Вопросы! И вопросы не из области бесплодных теоретизирований; эти же вопросы – о сочувствии несчастью – во весь рост стали и в наше время, когда все сплошь кругом – «культурные разночинцы»…
Но вот что во первых строках сего письма скажу (а там, Бог даст, само продолжится): Пушкин на письме к Прасковье Осиповой пишет «чуть-чуть» не о том, на чём стояла «аристократическая русская культура первых десятилетий XIX века». И уж совершенно противное сему скажет одно из главных, может быть, «творений» Пушкина – его вдова, которая, оставшись с четырьмя детьми из первого брака, во втором родила ещё трёх, и на том не утешилась: ещё четверо детёнышей от родственников и знакомых найдут приют в доме «куклы» («безмозглой», надо понимать, по ревниво «присвоившей» Пушкина М. Цветаевой).

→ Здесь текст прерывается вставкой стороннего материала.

-- ==== Sys2Proof/Tests/Slice0.lean ====
section
/-! SUPPORT. The model's own tests. Expected results are copied from spec/95_test_vectors.md or worked out by
hand from the rule named; then, for every obligation with hypotheses, a state and operands that meet them. -/

namespace Sys2Proof.Tests

open Sys2Proof Sys2Proof.Machine

/-! ### Helpers -/

/-- The state of a `next` outcome. -/
def next? : Host.Outcome State Fault Refusal → Option State
  | .next s => some s
  | _ => none

/-- The reason of a `refused` outcome. -/
def refusal? : Host.Outcome State Fault Refusal → Option Refusal
  | .refused r => some r
  | _ => none

/-- The reason of a `fault` outcome. -/
def fault? : Host.Outcome State Fault Refusal → Option Fault
  | .fault f => some f
  | _ => none

/-- A platform in the default wire mode with `n` LEDs on the strip, where device 7 does not work. -/
def platform (n : Nat) : Platform := ⟨.w8Msb, 64, n, [7]⟩

/-- The configuration of a strip of `n` LEDs at brightness `b`. -/
def cfg (n : Nat) (b : Ratio) : CfgRegs := ⟨n, b, 9, ⟨1, 1⟩⟩

/-- After INIT, with the chain idle at the start (premise of spec/95 section 2.8). -/
def idle (n : Nat) (b : Ratio) : State :=
  { State.powerOn (platform n) with
    cfg := some (cfg n b)
    opened := true
    chain := ⟨some 0, List.replicate (24 * n) false, List.replicate n ⟨9, 9, 9⟩⟩ }

/-- The same with a request of requester 0 on the port. -/
def asking (n : Nat) (b : Ratio) (op : Selector) (o : Operand) : State :=
  { idle n b with port := some ⟨0, op, o⟩ }

/-- The 24 symbols of `ENCODE_LED (255,0,128)` at brightness 1 (spec/95 section 2.5, first row). -/
def redBlue : Payload :=
  [0x04#8, 0x04#8, 0x04#8, 0x04#8, 0x04#8, 0x04#8, 0x04#8, 0x04#8] ++
  [0x06#8, 0x06#8, 0x06#8, 0x06#8, 0x06#8, 0x06#8, 0x06#8, 0x06#8] ++
  [0x06#8, 0x04#8, 0x04#8, 0x04#8, 0x04#8, 0x04#8, 0x04#8, 0x04#8]

/-- `ENCODE_FRAME [(255,0,128)]` with one LED. -/
def redBluePayload : Payload := redBlue ++ List.replicate 64 0x00#8

/-- The operation that sends it, in a block with one LED. -/
def redBlueJob : Job := ⟨0, redBluePayload, false, 0⟩

/-- That transaction with `pos` bytes out; a chain that took the data bits of `redBlue` so far. -/
def sending (pos : Nat) : State :=
  { idle 1 ⟨1, 1⟩ with
    busy := true
    pos := pos
    job := some redBlueJob
    wire := [⟨0, redBluePayload.take pos, .running⟩]
    chain :=
      ⟨some (min pos 24), ((redBlue.take pos).map (· == 0x06#8)) ++ List.replicate (24 - pos) false,
        [⟨9, 9, 9⟩]⟩ }

/-! ### Well-formedness: an ill-formed term for each check -/

theorem test_wellFormed_refuses_zero_denominator :
    (Instr.init 1 ⟨0, 0⟩ (some 9) ⟨1, 1⟩).wellFormed = false := by decide

theorem test_wellFormed_refuses_brightness_above_one :
    (Instr.init 1 ⟨3, 2⟩ (some 9) ⟨1, 1⟩).wellFormed = false := by decide

theorem test_wellFormed_refuses_zero_speed :
    (Instr.init 1 ⟨1, 2⟩ (some 9) ⟨0, 1⟩).wellFormed = false := by decide

theorem test_wellFormed_refuses_speed_without_denominator :
    (Instr.init 1 ⟨1, 2⟩ (some 9) ⟨1, 0⟩).wellFormed = false := by decide

theorem test_wellFormed_refuses_foreign_byte :
    (Instr.transfer (0x05#8 :: List.replicate 63 0x00#8)).wellFormed = false := by decide

theorem test_wellFormed_refuses_short_payload :
    (Instr.transfer (List.replicate 40 0x00#8)).wellFormed = false := by decide

theorem test_wellFormed_refuses_length_between_leds :
    (Instr.transfer (List.replicate 87 0x00#8)).wellFormed = false := by decide

theorem test_wellFormed_accepts_the_end_points :
    (Instr.init 0 ⟨0, 1⟩ none ⟨1, 1⟩).wellFormed = true ∧
      (Instr.init 24 ⟨1, 1⟩ (some 9) ⟨800000, 1⟩).wellFormed = true ∧
      (Instr.transfer redBluePayload).wellFormed = true := by decide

Петру Ланскому, второму мужу, Наталья Николаевна признается: «Моё призвание – быть директрисой детского приюта. Бог посылает мне детей со всех сторон».
Что ж, видимо, следует предположить, что и бывшая девица Гончарова («бессердечная кукла», «эгоистическая душечка») подхватила-таки от неких разночинцев вирус злого сострадания, чуждый её среде.
Или дело всё-таки глубже, а значит – человечнее?..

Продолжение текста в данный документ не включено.